All along, it has bee clear that the hostage crisis is closely linked with the power struggle going on in Iran and that it can be resolved only with a denouement of that struggle. We seem to be approaching that point. Newly elected President Bani-Sadr, with a strong majority backing of the Iranian people, is trying to assert his authority over the country and reestablish state government. He faces stiff opposition from the fundamentalist religious forces and from leftist extremist but he appears to be maneuvering deftly and decisively. He has managed to get himself accepted as acting head of the Revolutionary Council. He has ordered the release of the Information Minister, arrested after militants accused him of collaborating with the CIA. He has indicated he wishes to "purge" the state radio and television.
Most significantly, perhaps, he has confronted the hostage-takers head-on by criticizing them as "self-centered children" who behave like a "government within a government." It cannot but he encouraging for Americans to hear the new Iranian leader say, regarding the charges made against the Information Minister: "We have a constitutional law and we should follow the legal procedures in these cases." Invoking the concept of legality in this way holds out promise not only for the US hostages but for Iran's future political course.
Not that it is for the US or any other outsiders to interfere with Iran's internal affairs, even indirectly by public judgments. Surely if the whole recent history of US relations with Iran has taught the world anything, it is that the Iranians, indeed any people, must be left alone to work out their system of government and their social and political policies in the way they choose. Even now the less said officially by others about the political developments in Iran, the better.

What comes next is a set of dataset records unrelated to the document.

-- ==== Sys2Proof/Laws/State.lean ====
section
/-! SUPPORT. What each update of the state makes of each block: true by `rfl`, so that no proof unfolds a record update. -/

namespace Sys2Proof.Machine

/-! ### offer -/

section
variable (s : State) (k : ReportKind) (body : List Byte)
@[simp] theorem State.offer_csq : (s.offer k body).csq = s.csq := rfl
@[simp] theorem State.offer_cfg : (s.offer k body).cfg = s.cfg := rfl
@[simp] theorem State.offer_lgr : (s.offer k body).lgr = s.lgr := rfl
@[simp] theorem State.offer_streams : (s.offer k body).streams = s.streams := rfl
@[simp] theorem State.offer_stg : (s.offer k body).stg = s.stg := rfl
@[simp] theorem State.offer_svw : (s.offer k body).svw = s.svw := rfl
@[simp] theorem State.offer_rst : (s.offer k body).rst = s.rst := rfl
@[simp] theorem State.offer_rcu : (s.offer k body).rcu = s.rcu := rfl
@[simp] theorem State.offer_tpt : (s.offer k body).tpt = s.tpt := rfl
@[simp] theorem State.offer_hlk : (s.offer k body).hlk = s.hlk := rfl
@[simp] theorem State.offer_rpu : (s.offer k body).rpu = s.rpu.offer k s.csq.cycleNumber s.rst.epoch body := rfl
@[simp] theorem State.offer_pending : (s.offer k body).pending = s.pending := rfl
end

/-! ### putStream -/

section
variable (s : State) (r : StreamRecord)
@[simp] theorem State.putStream_csq : (s.putStream r).csq = s.csq := rfl
@[simp] theorem State.putStream_cfg : (s.putStream r).cfg = s.cfg := rfl
@[simp] theorem State.putStream_lgr : (s.putStream r).lgr = s.lgr := rfl
@[simp] theorem State.putStream_streams :
    (s.putStream r).streams = updateFirst (fun x => x.id == r.id) (fun _ => r) s.streams := rfl
@[simp] theorem State.putStream_stg : (s.putStream r).stg = s.stg := rfl
@[simp] theorem State.putStream_svw : (s.putStream r).svw = s.svw := rfl
@[simp] theorem State.putStream_rst : (s.putStream r).rst = s.rst := rfl
@[simp] theorem State.putStream_rcu : (s.putStream r).rcu = s.rcu := rfl
@[simp] theorem State.putStream_tpt : (s.putStream r).tpt = s.tpt := rfl
@[simp] theorem State.putStream_hlk : (s.putStream r).hlk = s.hlk := rfl
@[simp] theorem State.putStream_rpu : (s.putStream r).rpu = s.rpu := rfl
@[simp] theorem State.putStream_pending : (s.putStream r).pending = s.pending := rfl
end

/-! ### addRecord -/

section
variable (s : State) (r : StreamRecord)
@[simp] theorem State.addRecord_csq : (s.addRecord r).csq = s.csq := rfl
@[simp] theorem State.addRecord_cfg : (s.addRecord r).cfg = s.cfg := rfl
@[simp] theorem State.addRecord_lgr : (s.addRecord r).lgr = s.lgr := rfl
@[simp] theorem State.addRecord_streams :
    (s.addRecord r).streams = insertBy (fun a b => a.id < b.id) r s.streams := rfl
@[simp] theorem State.addRecord_stg : (s.addRecord r).stg = s.stg := rfl
@[simp] theorem State.addRecord_svw : (s.addRecord r).svw = s.svw := rfl
@[simp] theorem State.addRecord_rst : (s.addRecord r).rst = s.rst := rfl
@[simp] theorem State.addRecord_rcu : (s.addRecord r).rcu = s.rcu := rfl
@[simp] theorem State.addRecord_tpt : (s.addRecord r).tpt = s.tpt := rfl
@[simp] theorem State.addRecord_hlk : (s.addRecord r).hlk = s.hlk := rfl
@[simp] theorem State.addRecord_rpu : (s.addRecord r).rpu = s.rpu := rfl
@[simp] theorem State.addRecord_pending : (s.addRecord r).pending = s.pending := rfl
end

/-! ### acceptEdit -/

section
variable (s : State) (p : Party) (op : EditOp) (id : Nat)
@[simp] theorem State.acceptEdit_csq : (s.acceptEdit p op id).csq = s.csq := rfl
@[simp] theorem State.acceptEdit_cfg : (s.acceptEdit p op id).cfg = s.cfg := rfl
@[simp] theorem State.acceptEdit_lgr : (s.acceptEdit p op id).lgr = s.lgr := rfl
@[simp] theorem State.acceptEdit_streams : (s.acceptEdit p op id).streams = s.streams := rfl
@[simp] theorem State.acceptEdit_svw : (s.acceptEdit p op id).svw = s.svw := rfl
@[simp] theorem State.acceptEdit_rst : (s.acceptEdit p op id).rst = s.rst := rfl
@[simp] theorem State.acceptEdit_rcu : (s.acceptEdit p op id).rcu = s.rcu := rfl
@[simp] theorem State.acceptEdit_tpt : (s.acceptEdit p op id).tpt = s.tpt := rfl
@[simp] theorem State.acceptEdit_hlk : (s.acceptEdit p op id).hlk = s.hlk := rfl
@[simp] theorem State.acceptEdit_rpu : (s.acceptEdit p op id).rpu = s.rpu := rfl
@[simp] theorem State.acceptEdit_pending : (s.acceptEdit p op id).pending = s.pending := rfl
end

/-! ### pushFrame -/

section
variable (s : State) (f : OutFrame)
@[simp] theorem State.pushFrame_csq : (s.pushFrame f).csq = s.csq := rfl
@[simp] theorem State.pushFrame_cfg : (s.pushFrame f).cfg = s.cfg := rfl
@[simp] theorem State.pushFrame_lgr : (s.pushFrame f).lgr = s.lgr := rfl
@[simp] theorem State.pushFrame_streams : (s.pushFrame f).streams = s.streams := rfl
@[simp] theorem State.pushFrame_stg : (s.pushFrame f).stg = s.stg := rfl
@[simp] theorem State.pushFrame_svw : (s.pushFrame f).svw = s.svw := rfl
@[simp] theorem State.pushFrame_rst : (s.pushFrame f).rst = s.rst := rfl
@[simp] theorem State.pushFrame_rcu : (s.pushFrame f).rcu = s.rcu := rfl
@[simp] theorem State.pushFrame_tpt : (s.pushFrame f).tpt = { s.tpt with outbound := s.tpt.outbound ++ [f] } := rfl
@[simp] theorem State.pushFrame_hlk : (s.pushFrame f).hlk = s.hlk := rfl
@[simp] theorem State.pushFrame_rpu : (s.pushFrame f).rpu = s.rpu := rfl
@[simp] theorem State.pushFrame_pending : (s.pushFrame f).pending = s.pending := rfl
end

/-! ### assign -/

section
variable (s : State) (t : Tag) (number : Nat)
@[simp] theorem State.assign_csq : (s.assign t number).csq = s.csq := rfl
@[simp] theorem State.assign_cfg : (s.assign t number).cfg = s.cfg := rfl
@[simp] theorem State.assign_lgr : (s.assign t number).lgr = s.lgr := rfl
@[simp] theorem State.assign_streams : (s.assign t number).streams = s.streams := rfl
@[simp] theorem State.assign_stg : (s.assign t number).stg = s.stg := rfl
@[simp] theorem State.assign_svw : (s.assign t number).svw = s.svw := rfl
@[simp] theorem State.assign_rst : (s.assign t number).rst = s.rst := rfl
@[simp] theorem State.assign_rcu : (s.assign t number).rcu = s.rcu := rfl
@[simp] theorem State.assign_tpt :
    (s.assign t number).tpt = { s.tpt with outbound := s.tpt.outbound ++ [.assign t number s.rst.epoch] } := rfl
@[simp] theorem State.assign_hlk : (s.assign t number).hlk = s.hlk := rfl
@[simp] theorem State.assign_rpu : (s.assign t number).rpu = s.rpu := rfl
@[simp] theorem State.assign_pending : (s.assign t number).pending = s.pending := rfl
end

/-! ### endShare -/

section
variable (s : State)
@[simp] theorem State.endShare_csq : s.endShare.csq = s.csq := rfl
@[simp] theorem State.endShare_cfg : s.endShare.cfg = s.cfg := rfl
@[simp] theorem State.endShare_lgr : s.endShare.lgr = s.lgr := rfl
@[simp] theorem State.endShare_streams : s.endShare.streams = s.streams := rfl
@[simp] theorem State.endShare_stg : s.endShare.stg = s.stg := rfl
@[simp] theorem State.endShare_svw : s.endShare.svw = s.svw := rfl
@[simp] theorem State.endShare_rst : s.endShare.rst = s.rst := rfl
@[simp] theorem State.endShare_rcu : s.endShare.rcu = s.rcu := rfl
@[simp] theorem State.endShare_tpt : s.endShare.tpt = { s.tpt with share := none, sending := none } := rfl
@[simp] theorem State.endShare_hlk : s.endShare.hlk = s.hlk := rfl
@[simp] theorem State.endShare_rpu : s.endShare.rpu = s.rpu := rfl
@[simp] theorem State.endShare_pending : s.endShare.pending = s.pending := rfl
end

/-! ### removeEntry -/

section
variable (s : State) (number : Nat)
@[simp] theorem State.removeEntry_csq : (s.removeEntry number).csq = s.csq := rfl
@[simp] theorem State.removeEntry_cfg : (s.removeEntry number).cfg = s.cfg := rfl
@[simp] theorem State.removeEntry_lgr : (s.removeEntry number).lgr = s.lgr := rfl
@[simp] theorem State.removeEntry_streams : (s.removeEntry number).streams = s.streams := rfl
@[simp] theorem State.removeEntry_stg : (s.removeEntry number).stg = s.stg := rfl
@[simp] theorem State.removeEntry_svw : (s.removeEntry number).svw = s.svw := rfl
@[simp] theorem State.removeEntry_rst :
    (s.removeEntry number).rst = { s.rst with stations := s.rst.stations.eraseP (fun e => e.number == number) } := rfl
@[simp] theorem State.removeEntry_rcu : (s.removeEntry number).rcu = s.rcu := rfl
@[simp] theorem State.removeEntry_tpt :
    (s.removeEntry number).tpt = { s.tpt with parked := s.tpt.parked.filter (fun p => p.number != number) } := rfl
@[simp] theorem State.removeEntry_hlk : (s.removeEntry number).hlk = s.hlk := rfl
@[simp] theorem State.removeEntry_rpu : (s.removeEntry number).rpu = s.rpu := rfl
@[simp] theorem State.removeEntry_pending : (s.removeEntry number).pending = s.pending := rfl
end

/-! ### openEntry -/

section
variable (s : State) (q : HostRequest)
@[simp] theorem State.openEntry_csq : (s.openEntry q).csq = s.csq := rfl
@[simp] theorem State.openEntry_cfg : (s.openEntry q).cfg = s.cfg := rfl
@[simp] theorem State.openEntry_lgr : (s.openEntry q).lgr = s.lgr := rfl
@[simp] theorem State.openEntry_streams : (s.openEntry q).streams = s.streams := rfl
@[simp] theorem State.openEntry_stg : (s.openEntry q).stg = s.stg := rfl
@[simp] theorem State.openEntry_svw : (s.openEntry q).svw = s.svw := rfl
@[simp] theorem State.openEntry_rst : (s.openEntry q).rst = s.rst := rfl
@[simp] theorem State.openEntry_rcu : (s.openEntry q).rcu = s.rcu := rfl
@[simp] theorem State.openEntry_tpt : (s.openEntry q).tpt = s.tpt := rfl
@[simp] theorem State.openEntry_hlk : (s.openEntry q).hlk = { s.hlk with table := s.hlk.table ++ [q.entry] } := rfl
@[simp] theorem State.openEntry_rpu : (s.openEntry q).rpu = s.rpu := rfl
@[simp] theorem State.openEntry_pending : (s.openEntry q).pending = s.pending := rfl
end

/-! ### answer -/

section
variable (s : State) (tag : Byte) (r : Reply)
@[simp] theorem State.answer_csq : (s.answer tag r).csq = s.csq := rfl
@[simp] theorem State.answer_cfg : (s.answer tag r).cfg = s.cfg := rfl
@[simp] theorem State.answer_lgr : (s.answer tag r).lgr = s.lgr := rfl
@[simp] theorem State.answer_streams : (s.answer tag r).streams = s.streams := rfl
@[simp] theorem State.answer_stg : (s.answer tag r).stg = s.stg := rfl
@[simp] theorem State.answer_svw : (s.answer tag r).svw = s.svw := rfl
@[simp] theorem State.answer_rst : (s.answer tag r).rst = s.rst := rfl
@[simp] theorem State.answer_rcu : (s.answer tag r).rcu = s.rcu := rfl
@[simp] theorem State.answer_tpt : (s.answer tag r).tpt = s.tpt := rfl
@[simp] theorem State.answer_hlk : (s.answer tag r).hlk = s.hlk.answer tag r := rfl
@[simp] theorem State.answer_rpu : (s.answer tag r).rpu = s.rpu := rfl
@[simp] theorem State.answer_pending : (s.answer tag r).pending = s.pending := rfl
end

/-! ### placeAnswer -/

section
variable (s : State) (f : HostFrame)
@[simp] theorem State.placeAnswer_csq : (s.placeAnswer f).csq = s.csq := rfl
@[simp] theorem State.placeAnswer_cfg : (s.placeAnswer f).cfg = s.cfg := rfl
@[simp] theorem State.placeAnswer_lgr : (s.placeAnswer f).lgr = s.lgr := rfl
@[simp] theorem State.placeAnswer_streams : (s.placeAnswer f).streams = s.streams := rfl
@[simp] theorem State.placeAnswer_stg : (s.placeAnswer f).stg = s.stg := rfl
@[simp] theorem State.placeAnswer_svw : (s.placeAnswer f).svw = s.svw := rfl
@[simp] theorem State.placeAnswer_rst : (s.placeAnswer f).rst = s.rst := rfl
@[simp] theorem State.placeAnswer_rcu : (s.placeAnswer f).rcu = s.rcu := rfl
@[simp] theorem State.placeAnswer_tpt : (s.placeAnswer f).tpt = s.tpt := rfl
@[simp] theorem State.placeAnswer_hlk : (s.placeAnswer f).hlk = s.hlk.placeAnswer f := rfl
@[simp] theorem State.placeAnswer_rpu : (s.placeAnswer f).rpu = s.rpu := rfl
@[simp] theorem State.placeAnswer_pending : (s.placeAnswer f).pending = s.pending := rfl
end

/-! ### hunt -/

section
variable (s : State)
@[simp] theorem State.hunt_csq : s.hunt.csq = s.csq := rfl
@[simp] theorem State.hunt_cfg : s.hunt.cfg = s.cfg := rfl
@[simp] theorem State.hunt_lgr : s.hunt.lgr = s.lgr := rfl
@[simp] theorem State.hunt_streams : s.hunt.streams = s.streams := rfl
@[simp] theorem State.hunt_stg : s.hunt.stg = s.stg := rfl
@[simp] theorem State.hunt_svw : s.hunt.svw = s.svw := rfl
@[simp] theorem State.hunt_rst : s.hunt.rst = s.rst := rfl
@[simp] theorem State.hunt_rcu : s.hunt.rcu = s.rcu := rfl
@[simp] theorem State.hunt_tpt : s.hunt.tpt = s.tpt := rfl
@[simp] theorem State.hunt_hlk : s.hunt.hlk = { s.hlk with framer := .hunting } := rfl
@[simp] theorem State.hunt_rpu : s.hunt.rpu = s.rpu := rfl
@[simp] theorem State.hunt_pending : s.hunt.pending = s.pending := rfl
end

We ourselves mention them simply to underscore the need for a continuing US policy of moderation. It is apparent that President Bani-Sadr wants to have done with the hostage predicament and needs only to make sure that Iran's interests are upheld in any agreed upon solution. Negotiations still in train at the United Nations, which would provide for an international inquiry into Iran's grievances against the Shah and the freeing of the captives, seem to answer that face-saving requirement. So do Tehran's communications with Panama regarding extradition of the harbored dictator.
How much more time it may take before all the pieces fall into place is impossible to know. A rosy optimism would be foolish. But at the moment there is more reason for hope than despair. The American public, its patience perhaps tested as never before, should be uplifted by captive Bruce Laingen's comment that virtual captivity has taught him the great danger of encouraging hatred. "I remain convinced that there is decency in every human being, and that it will yet prevail here," the senior US diplomat in Tehran wrote to his son. "As the expression goes, all this too will pass. I remain confident of that."
That is the stuff of which triumph is made.